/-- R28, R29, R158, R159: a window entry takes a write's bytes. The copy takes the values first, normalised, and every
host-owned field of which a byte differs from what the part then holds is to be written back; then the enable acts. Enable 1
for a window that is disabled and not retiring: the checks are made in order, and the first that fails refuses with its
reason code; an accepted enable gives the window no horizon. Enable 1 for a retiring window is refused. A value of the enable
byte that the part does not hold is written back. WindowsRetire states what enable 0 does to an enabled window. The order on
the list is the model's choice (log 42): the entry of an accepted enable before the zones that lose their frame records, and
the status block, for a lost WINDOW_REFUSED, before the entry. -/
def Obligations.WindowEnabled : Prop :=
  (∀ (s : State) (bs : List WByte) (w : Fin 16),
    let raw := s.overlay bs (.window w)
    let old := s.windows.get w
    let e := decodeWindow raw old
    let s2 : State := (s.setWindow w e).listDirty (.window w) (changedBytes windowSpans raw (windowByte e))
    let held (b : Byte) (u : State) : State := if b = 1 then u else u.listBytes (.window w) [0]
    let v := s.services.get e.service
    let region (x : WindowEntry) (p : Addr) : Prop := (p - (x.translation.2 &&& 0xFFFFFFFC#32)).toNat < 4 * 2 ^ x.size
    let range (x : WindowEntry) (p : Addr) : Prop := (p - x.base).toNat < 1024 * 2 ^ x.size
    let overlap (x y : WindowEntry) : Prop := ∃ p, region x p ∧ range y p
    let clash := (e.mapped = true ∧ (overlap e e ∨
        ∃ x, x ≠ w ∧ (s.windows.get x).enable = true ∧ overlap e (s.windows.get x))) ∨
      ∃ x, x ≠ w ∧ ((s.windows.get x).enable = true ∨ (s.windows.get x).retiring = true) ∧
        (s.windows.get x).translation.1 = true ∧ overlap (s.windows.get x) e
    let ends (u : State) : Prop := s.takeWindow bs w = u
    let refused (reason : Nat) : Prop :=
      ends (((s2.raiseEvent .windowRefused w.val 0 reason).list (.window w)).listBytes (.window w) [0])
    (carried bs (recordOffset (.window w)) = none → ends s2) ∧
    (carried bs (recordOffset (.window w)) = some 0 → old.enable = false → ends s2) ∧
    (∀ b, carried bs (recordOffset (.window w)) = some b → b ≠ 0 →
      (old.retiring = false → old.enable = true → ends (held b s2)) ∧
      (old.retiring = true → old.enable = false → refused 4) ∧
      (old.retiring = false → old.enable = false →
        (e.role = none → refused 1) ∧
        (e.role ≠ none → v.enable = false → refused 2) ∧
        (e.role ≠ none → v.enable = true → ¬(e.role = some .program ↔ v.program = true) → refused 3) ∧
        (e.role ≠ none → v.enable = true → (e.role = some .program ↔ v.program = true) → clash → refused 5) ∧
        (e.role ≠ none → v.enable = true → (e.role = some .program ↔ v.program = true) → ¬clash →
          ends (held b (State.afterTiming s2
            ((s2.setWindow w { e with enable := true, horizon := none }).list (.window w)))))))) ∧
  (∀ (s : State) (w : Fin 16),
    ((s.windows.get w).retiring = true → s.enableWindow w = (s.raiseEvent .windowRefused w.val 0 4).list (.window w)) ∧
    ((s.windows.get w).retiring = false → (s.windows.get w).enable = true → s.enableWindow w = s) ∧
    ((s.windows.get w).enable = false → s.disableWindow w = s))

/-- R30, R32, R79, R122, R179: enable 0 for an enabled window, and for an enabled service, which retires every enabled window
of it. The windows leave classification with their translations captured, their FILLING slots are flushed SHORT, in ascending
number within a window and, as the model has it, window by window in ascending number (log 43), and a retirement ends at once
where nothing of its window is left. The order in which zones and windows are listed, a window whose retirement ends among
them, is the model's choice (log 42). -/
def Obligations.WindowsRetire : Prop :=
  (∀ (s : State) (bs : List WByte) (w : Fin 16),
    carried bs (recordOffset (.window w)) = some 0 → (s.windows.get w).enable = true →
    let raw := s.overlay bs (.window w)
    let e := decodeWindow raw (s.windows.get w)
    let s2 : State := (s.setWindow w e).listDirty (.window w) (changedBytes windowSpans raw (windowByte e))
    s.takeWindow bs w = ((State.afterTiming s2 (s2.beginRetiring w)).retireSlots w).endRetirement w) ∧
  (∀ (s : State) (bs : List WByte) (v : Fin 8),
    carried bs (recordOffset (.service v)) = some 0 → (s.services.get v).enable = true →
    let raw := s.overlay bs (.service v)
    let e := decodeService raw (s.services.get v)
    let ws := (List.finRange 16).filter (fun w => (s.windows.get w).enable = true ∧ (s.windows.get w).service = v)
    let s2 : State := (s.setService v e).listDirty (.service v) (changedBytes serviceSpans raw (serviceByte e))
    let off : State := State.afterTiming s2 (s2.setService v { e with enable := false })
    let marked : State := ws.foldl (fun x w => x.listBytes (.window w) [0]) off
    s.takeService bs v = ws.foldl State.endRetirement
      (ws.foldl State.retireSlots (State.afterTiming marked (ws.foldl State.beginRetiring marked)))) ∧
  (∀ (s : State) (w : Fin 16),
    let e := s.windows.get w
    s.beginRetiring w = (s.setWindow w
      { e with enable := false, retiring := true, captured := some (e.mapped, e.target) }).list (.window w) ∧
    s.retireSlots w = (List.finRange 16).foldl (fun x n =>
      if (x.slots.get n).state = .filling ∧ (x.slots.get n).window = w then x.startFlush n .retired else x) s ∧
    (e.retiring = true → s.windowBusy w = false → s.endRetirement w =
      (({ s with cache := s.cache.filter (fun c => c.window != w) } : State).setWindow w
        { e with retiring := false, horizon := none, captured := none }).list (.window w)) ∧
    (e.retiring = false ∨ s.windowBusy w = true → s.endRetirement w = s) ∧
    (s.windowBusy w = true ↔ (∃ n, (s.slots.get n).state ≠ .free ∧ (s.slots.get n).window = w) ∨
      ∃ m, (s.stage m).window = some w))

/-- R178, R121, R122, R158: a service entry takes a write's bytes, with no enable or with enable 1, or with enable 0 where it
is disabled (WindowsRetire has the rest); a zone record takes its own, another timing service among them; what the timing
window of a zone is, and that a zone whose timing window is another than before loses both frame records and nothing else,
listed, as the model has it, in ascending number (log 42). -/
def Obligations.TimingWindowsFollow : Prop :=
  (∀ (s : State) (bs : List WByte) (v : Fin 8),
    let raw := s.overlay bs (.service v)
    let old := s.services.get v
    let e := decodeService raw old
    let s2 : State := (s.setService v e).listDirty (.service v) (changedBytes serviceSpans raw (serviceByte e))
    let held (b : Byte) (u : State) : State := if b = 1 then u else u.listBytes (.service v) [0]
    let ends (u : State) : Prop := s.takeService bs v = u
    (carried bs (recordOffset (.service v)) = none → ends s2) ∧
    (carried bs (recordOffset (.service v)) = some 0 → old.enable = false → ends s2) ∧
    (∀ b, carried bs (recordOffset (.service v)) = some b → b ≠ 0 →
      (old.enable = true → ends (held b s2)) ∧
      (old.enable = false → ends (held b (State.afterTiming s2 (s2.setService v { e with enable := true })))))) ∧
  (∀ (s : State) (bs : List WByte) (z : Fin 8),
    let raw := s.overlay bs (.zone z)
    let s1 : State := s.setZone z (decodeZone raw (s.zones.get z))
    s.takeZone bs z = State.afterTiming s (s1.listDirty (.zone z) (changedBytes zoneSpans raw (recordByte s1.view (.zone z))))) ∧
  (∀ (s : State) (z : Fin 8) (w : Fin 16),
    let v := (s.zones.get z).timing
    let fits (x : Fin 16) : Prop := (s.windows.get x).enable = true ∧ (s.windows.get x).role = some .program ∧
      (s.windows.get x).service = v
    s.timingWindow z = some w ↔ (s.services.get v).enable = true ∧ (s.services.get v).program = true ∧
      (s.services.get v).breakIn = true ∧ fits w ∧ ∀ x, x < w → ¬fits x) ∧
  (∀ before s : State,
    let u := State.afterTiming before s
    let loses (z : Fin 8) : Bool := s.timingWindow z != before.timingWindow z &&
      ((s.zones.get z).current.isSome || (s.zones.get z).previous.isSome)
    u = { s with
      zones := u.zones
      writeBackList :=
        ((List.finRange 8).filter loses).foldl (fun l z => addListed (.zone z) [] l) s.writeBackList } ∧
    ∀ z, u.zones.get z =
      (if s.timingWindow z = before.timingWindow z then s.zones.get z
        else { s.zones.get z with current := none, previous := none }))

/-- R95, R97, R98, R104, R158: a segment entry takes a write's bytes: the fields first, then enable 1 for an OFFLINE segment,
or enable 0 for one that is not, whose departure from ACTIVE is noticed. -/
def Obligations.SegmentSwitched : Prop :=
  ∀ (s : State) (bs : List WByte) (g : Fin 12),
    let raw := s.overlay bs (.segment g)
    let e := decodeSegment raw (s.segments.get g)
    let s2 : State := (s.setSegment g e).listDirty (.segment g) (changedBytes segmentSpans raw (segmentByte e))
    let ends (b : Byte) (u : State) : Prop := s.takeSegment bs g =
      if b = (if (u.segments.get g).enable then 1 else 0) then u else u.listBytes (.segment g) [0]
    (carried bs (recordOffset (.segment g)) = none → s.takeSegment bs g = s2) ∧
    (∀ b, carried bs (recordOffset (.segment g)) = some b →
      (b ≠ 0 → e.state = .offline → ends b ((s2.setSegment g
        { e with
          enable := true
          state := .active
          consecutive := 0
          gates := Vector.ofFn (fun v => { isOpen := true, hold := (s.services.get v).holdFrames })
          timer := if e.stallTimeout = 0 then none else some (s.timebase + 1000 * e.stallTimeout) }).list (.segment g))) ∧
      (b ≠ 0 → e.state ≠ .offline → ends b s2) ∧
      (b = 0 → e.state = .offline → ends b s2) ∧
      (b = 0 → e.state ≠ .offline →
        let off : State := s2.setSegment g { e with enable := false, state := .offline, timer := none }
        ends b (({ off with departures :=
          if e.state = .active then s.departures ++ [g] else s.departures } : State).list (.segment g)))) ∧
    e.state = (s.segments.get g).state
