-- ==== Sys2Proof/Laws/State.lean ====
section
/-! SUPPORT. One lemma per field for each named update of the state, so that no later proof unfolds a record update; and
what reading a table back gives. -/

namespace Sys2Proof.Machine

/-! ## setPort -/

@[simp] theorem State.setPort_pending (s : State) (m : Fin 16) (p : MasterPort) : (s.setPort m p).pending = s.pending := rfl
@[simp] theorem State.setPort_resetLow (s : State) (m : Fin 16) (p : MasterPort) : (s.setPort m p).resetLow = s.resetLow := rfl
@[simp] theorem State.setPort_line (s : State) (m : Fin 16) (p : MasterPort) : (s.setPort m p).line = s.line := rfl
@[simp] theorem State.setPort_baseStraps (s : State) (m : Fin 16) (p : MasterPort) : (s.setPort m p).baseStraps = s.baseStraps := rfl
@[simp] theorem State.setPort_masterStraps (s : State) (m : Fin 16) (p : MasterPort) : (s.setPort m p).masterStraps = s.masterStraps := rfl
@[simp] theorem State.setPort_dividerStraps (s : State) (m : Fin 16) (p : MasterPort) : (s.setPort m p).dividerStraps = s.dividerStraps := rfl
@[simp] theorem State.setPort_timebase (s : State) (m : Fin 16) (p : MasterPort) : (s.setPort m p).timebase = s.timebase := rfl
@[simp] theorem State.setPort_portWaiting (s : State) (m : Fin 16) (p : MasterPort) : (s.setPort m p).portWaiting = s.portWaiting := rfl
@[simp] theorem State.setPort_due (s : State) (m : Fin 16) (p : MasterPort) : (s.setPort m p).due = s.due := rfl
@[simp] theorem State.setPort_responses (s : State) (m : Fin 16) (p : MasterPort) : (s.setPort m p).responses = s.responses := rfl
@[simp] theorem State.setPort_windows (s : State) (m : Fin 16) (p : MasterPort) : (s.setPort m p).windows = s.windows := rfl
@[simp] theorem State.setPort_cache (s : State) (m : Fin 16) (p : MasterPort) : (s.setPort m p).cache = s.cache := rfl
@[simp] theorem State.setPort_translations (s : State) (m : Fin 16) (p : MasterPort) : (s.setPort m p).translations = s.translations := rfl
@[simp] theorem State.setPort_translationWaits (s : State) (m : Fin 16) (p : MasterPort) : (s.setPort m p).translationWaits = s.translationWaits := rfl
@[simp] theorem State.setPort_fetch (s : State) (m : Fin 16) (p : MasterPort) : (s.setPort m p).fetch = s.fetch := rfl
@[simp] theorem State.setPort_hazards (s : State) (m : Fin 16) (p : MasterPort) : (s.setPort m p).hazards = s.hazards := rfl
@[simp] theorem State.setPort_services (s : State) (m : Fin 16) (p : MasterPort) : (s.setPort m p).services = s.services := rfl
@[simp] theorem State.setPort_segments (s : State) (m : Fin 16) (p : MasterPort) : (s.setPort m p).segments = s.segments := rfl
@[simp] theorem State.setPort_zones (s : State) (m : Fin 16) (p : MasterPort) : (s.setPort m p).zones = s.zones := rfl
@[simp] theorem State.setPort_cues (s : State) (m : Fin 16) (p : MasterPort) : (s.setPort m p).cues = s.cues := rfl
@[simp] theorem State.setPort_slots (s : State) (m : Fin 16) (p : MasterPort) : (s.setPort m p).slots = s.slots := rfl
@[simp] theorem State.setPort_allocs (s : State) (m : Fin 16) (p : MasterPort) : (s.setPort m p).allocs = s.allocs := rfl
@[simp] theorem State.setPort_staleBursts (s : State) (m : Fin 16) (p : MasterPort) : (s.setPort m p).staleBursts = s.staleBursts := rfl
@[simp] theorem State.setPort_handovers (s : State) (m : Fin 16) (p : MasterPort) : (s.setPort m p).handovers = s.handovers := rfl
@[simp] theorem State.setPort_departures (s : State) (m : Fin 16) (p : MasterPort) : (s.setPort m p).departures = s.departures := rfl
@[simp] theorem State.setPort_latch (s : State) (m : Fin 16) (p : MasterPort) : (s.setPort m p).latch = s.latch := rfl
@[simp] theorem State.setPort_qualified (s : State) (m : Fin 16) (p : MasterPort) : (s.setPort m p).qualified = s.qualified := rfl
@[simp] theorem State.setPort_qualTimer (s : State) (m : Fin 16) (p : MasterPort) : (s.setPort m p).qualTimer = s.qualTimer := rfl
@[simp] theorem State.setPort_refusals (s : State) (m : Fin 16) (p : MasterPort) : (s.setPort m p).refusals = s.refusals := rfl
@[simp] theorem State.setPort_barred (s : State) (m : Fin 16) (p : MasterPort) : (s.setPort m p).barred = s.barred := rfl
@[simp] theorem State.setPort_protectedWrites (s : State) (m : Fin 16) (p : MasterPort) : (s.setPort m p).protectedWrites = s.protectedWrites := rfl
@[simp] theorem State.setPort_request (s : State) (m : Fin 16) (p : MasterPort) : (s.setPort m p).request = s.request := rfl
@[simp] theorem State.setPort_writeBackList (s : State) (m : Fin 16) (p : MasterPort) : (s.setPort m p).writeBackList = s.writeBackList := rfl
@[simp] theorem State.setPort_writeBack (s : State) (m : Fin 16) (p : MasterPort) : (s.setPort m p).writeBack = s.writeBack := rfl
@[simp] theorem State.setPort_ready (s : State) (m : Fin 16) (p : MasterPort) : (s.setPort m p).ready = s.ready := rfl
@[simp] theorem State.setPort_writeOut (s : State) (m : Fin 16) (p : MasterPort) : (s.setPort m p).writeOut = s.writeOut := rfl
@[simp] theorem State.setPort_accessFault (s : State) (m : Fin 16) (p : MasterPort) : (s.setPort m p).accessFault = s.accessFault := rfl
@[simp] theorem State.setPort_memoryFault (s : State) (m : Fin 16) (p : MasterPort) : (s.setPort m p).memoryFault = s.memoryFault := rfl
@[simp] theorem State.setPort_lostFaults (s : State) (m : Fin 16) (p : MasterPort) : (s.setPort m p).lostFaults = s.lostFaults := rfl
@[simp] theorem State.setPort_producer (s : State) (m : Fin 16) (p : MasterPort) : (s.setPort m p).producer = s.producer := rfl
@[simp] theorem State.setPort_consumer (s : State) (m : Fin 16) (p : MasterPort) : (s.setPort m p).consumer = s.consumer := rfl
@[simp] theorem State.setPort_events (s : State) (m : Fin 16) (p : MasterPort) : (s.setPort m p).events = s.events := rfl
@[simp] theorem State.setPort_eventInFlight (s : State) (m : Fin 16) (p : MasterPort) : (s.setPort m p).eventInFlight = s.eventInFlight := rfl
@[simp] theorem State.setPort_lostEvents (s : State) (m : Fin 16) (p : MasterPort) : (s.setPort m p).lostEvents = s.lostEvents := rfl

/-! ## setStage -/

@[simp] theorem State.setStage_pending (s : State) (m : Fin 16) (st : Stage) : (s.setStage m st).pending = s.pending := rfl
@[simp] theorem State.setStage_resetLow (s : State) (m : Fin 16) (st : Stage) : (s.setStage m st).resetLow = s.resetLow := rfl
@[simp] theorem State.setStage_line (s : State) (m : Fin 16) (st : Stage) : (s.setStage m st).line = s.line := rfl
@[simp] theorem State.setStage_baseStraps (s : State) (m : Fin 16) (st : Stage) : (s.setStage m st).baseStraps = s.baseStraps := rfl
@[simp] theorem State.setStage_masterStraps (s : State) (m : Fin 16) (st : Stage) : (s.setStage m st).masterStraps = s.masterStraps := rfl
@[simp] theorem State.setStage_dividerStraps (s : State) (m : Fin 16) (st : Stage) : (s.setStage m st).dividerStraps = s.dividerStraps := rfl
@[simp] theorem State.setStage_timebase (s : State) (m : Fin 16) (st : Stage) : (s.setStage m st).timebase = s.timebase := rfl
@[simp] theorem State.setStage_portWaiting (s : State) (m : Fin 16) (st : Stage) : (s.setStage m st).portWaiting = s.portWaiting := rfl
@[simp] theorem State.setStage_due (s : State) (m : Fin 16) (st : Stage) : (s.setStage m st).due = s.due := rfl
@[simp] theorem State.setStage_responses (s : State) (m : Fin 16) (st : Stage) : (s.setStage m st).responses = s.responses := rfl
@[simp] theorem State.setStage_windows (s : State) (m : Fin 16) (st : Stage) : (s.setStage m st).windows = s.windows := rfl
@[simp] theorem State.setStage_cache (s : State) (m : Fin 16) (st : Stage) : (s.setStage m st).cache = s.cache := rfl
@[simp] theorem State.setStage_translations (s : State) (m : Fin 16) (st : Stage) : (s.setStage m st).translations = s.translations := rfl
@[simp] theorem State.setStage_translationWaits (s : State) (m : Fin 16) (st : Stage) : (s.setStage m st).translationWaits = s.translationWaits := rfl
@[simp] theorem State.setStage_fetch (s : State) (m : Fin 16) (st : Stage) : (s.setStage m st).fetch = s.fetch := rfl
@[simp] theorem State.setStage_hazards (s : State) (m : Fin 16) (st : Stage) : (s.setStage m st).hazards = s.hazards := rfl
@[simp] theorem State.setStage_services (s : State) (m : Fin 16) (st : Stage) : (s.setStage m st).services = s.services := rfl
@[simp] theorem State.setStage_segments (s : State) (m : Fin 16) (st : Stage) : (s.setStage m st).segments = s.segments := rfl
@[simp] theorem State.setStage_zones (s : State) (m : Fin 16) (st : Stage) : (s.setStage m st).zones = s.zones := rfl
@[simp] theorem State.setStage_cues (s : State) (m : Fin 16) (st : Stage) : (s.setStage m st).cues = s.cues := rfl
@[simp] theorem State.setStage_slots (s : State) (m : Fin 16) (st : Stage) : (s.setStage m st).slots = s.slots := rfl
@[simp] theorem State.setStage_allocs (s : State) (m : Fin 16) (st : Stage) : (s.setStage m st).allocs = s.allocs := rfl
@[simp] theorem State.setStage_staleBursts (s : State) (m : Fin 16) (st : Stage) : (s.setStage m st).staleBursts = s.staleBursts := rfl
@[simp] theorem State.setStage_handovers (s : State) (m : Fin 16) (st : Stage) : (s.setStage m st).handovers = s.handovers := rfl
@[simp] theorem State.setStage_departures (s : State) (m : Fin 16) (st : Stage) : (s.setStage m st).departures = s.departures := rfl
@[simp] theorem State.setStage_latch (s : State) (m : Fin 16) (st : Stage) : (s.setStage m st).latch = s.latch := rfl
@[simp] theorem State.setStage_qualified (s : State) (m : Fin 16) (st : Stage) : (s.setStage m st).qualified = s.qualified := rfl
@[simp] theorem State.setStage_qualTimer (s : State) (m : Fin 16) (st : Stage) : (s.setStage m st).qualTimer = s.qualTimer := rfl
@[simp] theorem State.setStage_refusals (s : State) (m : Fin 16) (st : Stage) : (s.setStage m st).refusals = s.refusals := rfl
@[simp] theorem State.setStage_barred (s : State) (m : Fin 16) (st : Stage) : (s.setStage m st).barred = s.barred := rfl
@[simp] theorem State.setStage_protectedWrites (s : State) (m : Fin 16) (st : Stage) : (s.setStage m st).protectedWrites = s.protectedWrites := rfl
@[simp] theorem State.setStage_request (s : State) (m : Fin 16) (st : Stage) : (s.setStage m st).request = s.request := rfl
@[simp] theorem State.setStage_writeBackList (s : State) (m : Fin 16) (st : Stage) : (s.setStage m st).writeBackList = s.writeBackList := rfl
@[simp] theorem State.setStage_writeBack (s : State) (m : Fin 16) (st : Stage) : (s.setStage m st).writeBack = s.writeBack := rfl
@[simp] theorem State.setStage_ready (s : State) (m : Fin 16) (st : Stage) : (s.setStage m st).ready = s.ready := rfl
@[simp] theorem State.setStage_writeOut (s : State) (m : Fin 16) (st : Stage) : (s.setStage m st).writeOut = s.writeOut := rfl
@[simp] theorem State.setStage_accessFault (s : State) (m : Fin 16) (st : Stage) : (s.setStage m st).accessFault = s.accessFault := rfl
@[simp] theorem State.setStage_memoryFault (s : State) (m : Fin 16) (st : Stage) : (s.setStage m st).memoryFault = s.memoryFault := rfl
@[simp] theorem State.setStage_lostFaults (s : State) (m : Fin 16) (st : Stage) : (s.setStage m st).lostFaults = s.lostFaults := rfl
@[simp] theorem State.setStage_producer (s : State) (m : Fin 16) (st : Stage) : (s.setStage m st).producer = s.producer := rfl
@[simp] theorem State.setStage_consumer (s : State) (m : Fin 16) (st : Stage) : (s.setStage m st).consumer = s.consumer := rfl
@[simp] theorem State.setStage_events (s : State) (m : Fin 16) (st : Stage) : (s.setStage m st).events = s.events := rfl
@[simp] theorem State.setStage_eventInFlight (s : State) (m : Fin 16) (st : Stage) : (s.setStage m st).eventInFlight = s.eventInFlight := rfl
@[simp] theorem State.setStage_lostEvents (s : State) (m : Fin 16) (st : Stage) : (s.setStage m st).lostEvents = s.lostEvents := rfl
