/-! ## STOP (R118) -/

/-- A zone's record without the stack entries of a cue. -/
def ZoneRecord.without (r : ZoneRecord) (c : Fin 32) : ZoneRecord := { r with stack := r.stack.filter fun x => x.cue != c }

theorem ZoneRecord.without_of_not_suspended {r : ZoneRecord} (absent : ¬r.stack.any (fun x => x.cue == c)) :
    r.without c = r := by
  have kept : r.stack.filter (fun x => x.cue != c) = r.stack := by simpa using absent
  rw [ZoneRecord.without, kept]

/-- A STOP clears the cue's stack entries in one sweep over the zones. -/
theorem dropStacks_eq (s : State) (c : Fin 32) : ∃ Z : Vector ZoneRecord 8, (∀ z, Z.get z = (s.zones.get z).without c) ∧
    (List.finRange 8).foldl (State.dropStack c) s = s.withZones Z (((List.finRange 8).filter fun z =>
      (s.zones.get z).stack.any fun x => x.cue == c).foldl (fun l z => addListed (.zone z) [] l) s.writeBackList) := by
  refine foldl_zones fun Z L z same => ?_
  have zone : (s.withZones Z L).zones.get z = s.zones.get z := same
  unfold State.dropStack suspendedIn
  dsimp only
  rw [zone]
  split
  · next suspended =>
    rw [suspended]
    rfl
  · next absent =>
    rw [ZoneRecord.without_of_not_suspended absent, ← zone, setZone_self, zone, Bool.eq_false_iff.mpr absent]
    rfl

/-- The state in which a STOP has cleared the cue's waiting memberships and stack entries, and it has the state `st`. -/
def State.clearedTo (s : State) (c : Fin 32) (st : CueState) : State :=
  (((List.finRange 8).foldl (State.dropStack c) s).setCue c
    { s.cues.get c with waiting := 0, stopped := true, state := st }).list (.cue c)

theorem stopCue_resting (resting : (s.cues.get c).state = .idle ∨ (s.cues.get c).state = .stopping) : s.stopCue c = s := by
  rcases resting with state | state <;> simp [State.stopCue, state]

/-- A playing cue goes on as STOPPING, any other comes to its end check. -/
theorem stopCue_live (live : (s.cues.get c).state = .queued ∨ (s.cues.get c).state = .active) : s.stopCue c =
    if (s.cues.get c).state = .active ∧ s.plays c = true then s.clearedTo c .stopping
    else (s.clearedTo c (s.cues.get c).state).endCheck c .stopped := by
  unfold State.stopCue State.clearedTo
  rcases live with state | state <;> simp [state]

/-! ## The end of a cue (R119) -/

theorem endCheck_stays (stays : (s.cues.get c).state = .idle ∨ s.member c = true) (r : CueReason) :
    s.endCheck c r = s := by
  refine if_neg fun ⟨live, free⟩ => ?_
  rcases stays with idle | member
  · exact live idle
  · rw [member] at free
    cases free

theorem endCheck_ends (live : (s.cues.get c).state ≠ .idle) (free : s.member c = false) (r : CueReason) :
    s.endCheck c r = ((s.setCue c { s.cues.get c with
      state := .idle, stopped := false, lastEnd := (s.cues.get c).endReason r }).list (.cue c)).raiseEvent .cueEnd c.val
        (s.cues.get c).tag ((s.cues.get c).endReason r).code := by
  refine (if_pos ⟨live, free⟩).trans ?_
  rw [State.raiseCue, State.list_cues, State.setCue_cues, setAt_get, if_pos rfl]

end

*ACTIVITY*. Please return the lines above that run from the line containing "(.window w)))))))) ∧" to the line containing "of it. The windows", inclusive, exactly and with no other lines.

*RESPONSE BELOW*.
            ((s2.setWindow w { e with enable := true, horizon := none }).list (.window w)))))))) ∧
  (∀ (s : State) (w : Fin 16),
    ((s.windows.get w).retiring = true → s.enableWindow w = (s.raiseEvent .windowRefused w.val 0 4).list (.window w)) ∧
    ((s.windows.get w).retiring = false → (s.windows.get w).enable = true → s.enableWindow w = s) ∧
    ((s.windows.get w).enable = false → s.disableWindow w = s))

/-- R30, R32, R79, R122, R179: enable 0 for an enabled window, and for an enabled service, which retires every enabled window
of it. The windows leave classification with their translations captured, their FILLING slots are flushed SHORT, in ascending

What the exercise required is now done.